A set of thrusters aboard the Voyager 1 spacecraft successfully fired up Wednesday after 37 years without use. It is a major success for the NASA as the Voyage 1 was has not been started for decades, and NASA was not sure that whether the thrusters will start or not. However, all the tension has gone, and NASA successfully fired up the thrusters successfully after a long time.
“With these thrusters that are still functional after 37 years without use, we will be able to extend the life of the Voyager 1 spacecraft by two to three years,” stated Suzanne Dodd, project manager for Voyager at NASA’s Jet Propulsion Laboratory, Pasadena, California.
The Only human-made object and NASA’s farthest and fastest spacecraft is Voyage 1, and it has been there in the space for 40 years. Now the Voyage team has now successfully activated a set of four backup thrusters sleeping since 1980.

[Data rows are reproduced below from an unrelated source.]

-- ==== Sys2Proof/Machine/Signals.lean ====
section
/-! DEFINITION. Signal slots: entries, descriptors, the current image and closed images (R261 to R265, R282). -/

namespace Sys2Proof.Machine

open Sys2Proof

/-! ## Entries (R261) -/

def eVal (e : DWord) : Nat := bits e.toNat 0 32
def eVcyc (e : DWord) : Nat := bits e.toNat 32 16
def eStat (e : DWord) : Nat := bits e.toNat 48 3
def eHigh (e : DWord) : Nat := bits e.toNat 51 1
def eType (e : DWord) : Nat := bits e.toNat 52 4

/-- An entry of R261. -/
def mkEntry (val vcyc stat high type : Nat) : DWord :=
  BitVec.ofNat 64 (val % 2 ^ 32 + vcyc % 65536 * 2 ^ 32 + stat % 8 * 2 ^ 48 + high % 2 * 2 ^ 51 + type % 16 * 2 ^ 52)

/-- Status codes of a slot (R261). -/
def stValid : Nat := 0
def stStale : Nat := 1
def stLate : Nat := 2
def stFault : Nat := 3
def stNotReady : Nat := 4
def stExpired : Nat := 5

/-- Rank of a status (R265): a smaller one is worse. -/
def statRank : Nat → Nat
  | 3 => 1
  | 5 => 2
  | 2 => 3
  | 1 => 4
  | 4 => 5
  | _ => 6

/-- The worse of two statuses (R265). -/
def worse (a b : Nat) : Nat := if statRank b < statRank a then b else a

def worstOf (l : List Nat) : Nat := l.foldl worse stValid

/-! ## Types -/

def tBool : Nat := 0
def tU64 : Nat := 4
def tS64 : Nat := 8
def tQ : Nat := 9
def tF32 : Nat := 10

/-- The type occupies two slots (R262). -/
def wide (t : Nat) : Bool := t == 4 || t == 8

/-- The type is signed: S8 to S64 or Q (R261). -/
def signedT (t : Nat) : Bool := decide (5 ≤ t) && decide (t ≤ 9)

/-- Range of an integer or Q type (R261, R269). -/
def tMin : Nat → Int
  | 5 => -(2 ^ 7)
  | 6 => -(2 ^ 15)
  | 7 => -(2 ^ 31)
  | 8 => -(2 ^ 63)
  | 9 => -(2 ^ 31)
  | _ => 0
def tMax : Nat → Int
  | 0 => 1
  | 1 => 2 ^ 8 - 1
  | 2 => 2 ^ 16 - 1
  | 3 => 2 ^ 32 - 1
  | 4 => 2 ^ 64 - 1
  | 5 => 2 ^ 7 - 1
  | 6 => 2 ^ 15 - 1
  | 7 => 2 ^ 31 - 1
  | 8 => 2 ^ 63 - 1
  | 9 => 2 ^ 31 - 1
  | _ => 0

/-! ## Descriptors (R263) -/

/-- Descriptor bytes of a slot; a slot that the image does not name has all bytes 0. -/
def descOf (s : State) (slot : Nat) : List Byte := sget (zeros 12) s.maps.descs slot

def dType (d : List Byte) : Nat := rd d 0 1
def dHostW (d : List Byte) : Bool := bit (rd d 2 1) 0
def dKeep (d : List Byte) : Bool := bit (rd d 2 1) 1
def dHold (d : List Byte) : Nat := rd d 4 2
def dInit (d : List Byte) : Nat := rd d 8 4

def slotType (s : State) (slot : Nat) : Nat := dType (descOf s slot)

/-- HIGH of a slot: the odd slot of a 64-bit signal (R262). -/
def highOf (t slot : Nat) : Nat := if wide t ∧ slot % 2 = 1 then 1 else 0

/-- The INIT entry of a slot with a status and a VCYCLE. -/
def initEntry (s : State) (slot stat vcyc : Nat) : DWord :=
  let d := descOf s slot
  mkEntry (dInit d) vcyc stat (highOf (dType d) slot) (dType d)

/-- The current entry of a slot. An unlisted slot has no writer: INIT, VALID, of the running cycle (R264). -/
def nowEntry (s : State) (slot : Nat) : DWord :=
  match slook s.maps.slots slot with
  | some e => e
  | none => initEntry s slot stValid s.maps.cycle

/-- The entry of a slot as a cycle closed (R264, R282). -/
def closedEntry (img : ClosedImage) (slot : Nat) : DWord :=
  match slook img.slots slot with
  | some e => e
  | none =>
    let d := sget (zeros 12) img.descs slot
    mkEntry (dInit d) img.cycle stValid (highOf (dType d) slot) (dType d)

/-- The retained image of a closed cycle (R282, R283). -/
def closedImage (s : State) (cycle : Nat) : Option ClosedImage :=
  match slook s.maps.history (cycle % 16) with
  | some c => if c.cycle = cycle then some c else none
  | none => none

/-- An integer that an entry spells in its type; a wide signal takes both slots (R261, R262). -/
def entryInt (t lo hi : Nat) : Int :=
  if t = 4 then (lo + hi * 2 ^ 32 : Nat)
  else if t = 8 then toSigned 64 (lo + hi * 2 ^ 32)
  else if signedT t then toSigned 32 lo
  else (lo : Nat)

/-- VALUE of an integer in a type: the low word, and the high word of a wide one (R261, R262). -/
def intWords (t : Nat) (v : Int) : Nat × Nat :=
  if wide t then
    let n := ofSigned 64 v
    (n % 2 ^ 32, n / 2 ^ 32)
  else (ofSigned 32 v, 0)

/-- VALUE lies inside its type (R266): canonical encodings of R261. -/
def valueFits (t val : Nat) : Bool :=
  if t = 10 ∨ t = 4 ∨ t = 8 ∨ t = 9 ∨ t = 7 ∨ t = 3 then decide (val < 2 ^ 32)
  else if t > 10 then false
  else if signedT t then decide (tMin t ≤ toSigned 32 val) && decide (toSigned 32 val ≤ tMax t) && decide (val < 2 ^ 32)
  else decide ((val : Int) ≤ tMax t)

/-- Put an entry into the current image; VCYCLE follows R264: the running cycle when VALID, else what the slot last had. -/
def putSlot (slot : Nat) (e : DWord) (s : State) : State :=
  modMaps (fun m => { m with slots := sins m.slots slot e }) s

/-- Write a value with a status: KEEP holds the VALUE of a result that is not VALID (R265), VCYCLE follows R264. -/
def writeSlot (slot val stat : Nat) (s : State) : State :=
  let d := descOf s slot
  let old := nowEntry s slot
  let ever := slook s.maps.everValid slot
  let v := if dKeep d ∧ stat ≠ stValid then eVal old else val
  let s := onlyIf (stat == stValid) (modMaps (fun m => { m with everValid := sins m.everValid slot m.cycle })) s
  let vc := if stat = stValid then s.maps.cycle else ever.getD 0
  putSlot slot (mkEntry v vc stat (highOf (dType d) slot) (dType d)) s

/-- Write an integer already within its type, over both slots of a wide signal. -/
def writeInt (slot : Nat) (v : Int) (stat : Nat) (s : State) : State :=
  let t := slotType s slot
  let w := intWords t v
  let s := writeSlot slot w.1 stat s
  if wide t then writeSlot (slot + 1) w.2 stat s else s

/-- An entry with status FAULT, else unchanged. -/
def markFault (e : DWord) : DWord := mkEntry (eVal e) (eVcyc e) stFault (eHigh e) (eType e)

/-- Change only the status of a slot to FAULT, VALUE unchanged (R294, R278, R356). -/
def faultSlot (slot : Nat) (s : State) : State :=
  putSlot slot (markFault (nowEntry s slot)) s

/-! ## Map settings (R276, R284) -/

def mapH (s : State) : Nat := wordOr s 0xF0000 (s.maps.n / 4)
def mapP (s : State) : Nat := wordOr s 0xF0004 (s.maps.n / 8)
def mapDout (s : State) : Nat := wordOr s 0xF0008 20
def splitPub (s : State) : Nat := wordOr s 0xF000C 0
def splitSub (s : State) : Nat := wordOr s 0xF0010 0

end Sys2Proof.Machine
end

In 2014 engineers noticed that the thrusters Voyager 1 has been using to orient the spacecraft have been degrading. The thrusters needed more power to give off the same amount of energy. As Voyage 1 was at 13 billion miles from Earth, it was not easy to go there and fix the problem.
The chief engineer at JPL, Jones stated that “the Voyager flight team dug up decades-old data and examined the software that was coded in an outdated assembler language, to make sure we could safely test the thrusters.”
Then the Voyager team assembled a group of experts at NASA’s Jet Propulsion Laboratory, Pasadena, California, to examine the issue. Chris Jones, Robert Shotwell, Carl Guernsey and Todd Barber examined different option, and at the end, they came to the conclusion that, to assign the orientation job to the thrusters which had been resting for 37 years. Voyager 2 is also on course to enter interstellar space within some years.